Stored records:
────────────────

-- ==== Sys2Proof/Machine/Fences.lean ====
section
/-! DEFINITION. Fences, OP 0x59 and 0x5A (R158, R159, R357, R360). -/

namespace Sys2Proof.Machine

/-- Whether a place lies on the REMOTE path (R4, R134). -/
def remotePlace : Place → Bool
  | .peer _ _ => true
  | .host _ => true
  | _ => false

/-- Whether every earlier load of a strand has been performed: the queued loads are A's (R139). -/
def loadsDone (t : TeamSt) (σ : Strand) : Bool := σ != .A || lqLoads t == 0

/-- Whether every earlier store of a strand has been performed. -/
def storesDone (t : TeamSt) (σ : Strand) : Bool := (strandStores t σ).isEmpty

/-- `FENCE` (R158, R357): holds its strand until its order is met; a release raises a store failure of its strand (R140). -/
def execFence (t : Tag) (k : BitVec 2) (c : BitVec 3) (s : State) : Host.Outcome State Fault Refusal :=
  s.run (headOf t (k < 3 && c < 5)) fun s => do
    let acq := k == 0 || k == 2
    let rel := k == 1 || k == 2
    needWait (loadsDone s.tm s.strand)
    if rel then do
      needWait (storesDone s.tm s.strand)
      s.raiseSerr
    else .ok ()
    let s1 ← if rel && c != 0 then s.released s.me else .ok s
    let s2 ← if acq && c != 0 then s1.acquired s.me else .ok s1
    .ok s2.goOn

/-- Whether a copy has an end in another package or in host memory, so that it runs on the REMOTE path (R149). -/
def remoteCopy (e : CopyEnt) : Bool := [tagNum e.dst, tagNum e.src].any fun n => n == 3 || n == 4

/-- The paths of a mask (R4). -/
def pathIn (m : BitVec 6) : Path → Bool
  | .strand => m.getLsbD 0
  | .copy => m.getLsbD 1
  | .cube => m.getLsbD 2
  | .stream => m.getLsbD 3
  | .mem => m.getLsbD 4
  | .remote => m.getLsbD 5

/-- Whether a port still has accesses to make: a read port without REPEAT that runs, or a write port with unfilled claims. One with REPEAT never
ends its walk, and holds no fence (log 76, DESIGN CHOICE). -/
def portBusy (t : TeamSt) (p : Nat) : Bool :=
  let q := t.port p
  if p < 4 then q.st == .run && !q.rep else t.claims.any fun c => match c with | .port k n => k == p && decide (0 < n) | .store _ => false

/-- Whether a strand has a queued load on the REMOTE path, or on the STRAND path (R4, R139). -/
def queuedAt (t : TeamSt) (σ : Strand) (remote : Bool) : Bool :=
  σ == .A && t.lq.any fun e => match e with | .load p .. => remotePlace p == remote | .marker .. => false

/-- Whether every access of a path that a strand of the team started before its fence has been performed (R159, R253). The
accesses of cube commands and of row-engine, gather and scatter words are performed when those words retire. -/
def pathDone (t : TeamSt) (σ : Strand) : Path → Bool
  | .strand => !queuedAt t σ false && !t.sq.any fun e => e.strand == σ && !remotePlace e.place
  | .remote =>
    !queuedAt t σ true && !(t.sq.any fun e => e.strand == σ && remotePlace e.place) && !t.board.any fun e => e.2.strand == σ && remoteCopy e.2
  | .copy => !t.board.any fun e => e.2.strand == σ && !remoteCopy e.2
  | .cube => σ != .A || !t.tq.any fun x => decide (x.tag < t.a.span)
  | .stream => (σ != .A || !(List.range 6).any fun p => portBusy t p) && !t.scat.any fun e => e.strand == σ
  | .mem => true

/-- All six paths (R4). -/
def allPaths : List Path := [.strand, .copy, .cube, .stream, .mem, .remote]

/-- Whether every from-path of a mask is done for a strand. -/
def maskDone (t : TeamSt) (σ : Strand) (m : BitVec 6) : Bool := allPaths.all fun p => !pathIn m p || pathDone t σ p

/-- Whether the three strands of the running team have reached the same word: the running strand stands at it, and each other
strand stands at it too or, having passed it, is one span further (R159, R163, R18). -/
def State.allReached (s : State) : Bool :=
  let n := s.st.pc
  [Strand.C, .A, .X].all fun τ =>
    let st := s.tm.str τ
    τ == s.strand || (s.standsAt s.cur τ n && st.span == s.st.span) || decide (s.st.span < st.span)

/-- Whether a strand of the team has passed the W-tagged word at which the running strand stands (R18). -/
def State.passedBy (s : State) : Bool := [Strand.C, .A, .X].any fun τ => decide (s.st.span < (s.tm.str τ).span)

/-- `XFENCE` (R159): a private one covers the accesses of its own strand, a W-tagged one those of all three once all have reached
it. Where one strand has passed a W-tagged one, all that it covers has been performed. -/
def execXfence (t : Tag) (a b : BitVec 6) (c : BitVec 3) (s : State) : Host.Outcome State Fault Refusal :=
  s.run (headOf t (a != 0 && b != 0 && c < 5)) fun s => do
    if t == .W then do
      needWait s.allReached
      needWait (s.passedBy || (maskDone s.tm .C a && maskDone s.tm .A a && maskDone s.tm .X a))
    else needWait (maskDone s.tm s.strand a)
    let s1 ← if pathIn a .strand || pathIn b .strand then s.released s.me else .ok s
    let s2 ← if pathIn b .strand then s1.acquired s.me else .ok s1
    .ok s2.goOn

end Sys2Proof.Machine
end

────────────────

# [PROBLEM]
Of the entries listed above, reproduce only the lines starting at the line containing "a strand. -/" and ending at the line containing "and each other". Include both, exactly as they stand.

# [PROBLEM SOLUTION]
/-- Whether every from-path of a mask is done for a strand. -/
def maskDone (t : TeamSt) (σ : Strand) (m : BitVec 6) : Bool := allPaths.all fun p => !pathIn m p || pathDone t σ p

/-- Whether the three strands of the running team have reached the same word: the running strand stands at it, and each other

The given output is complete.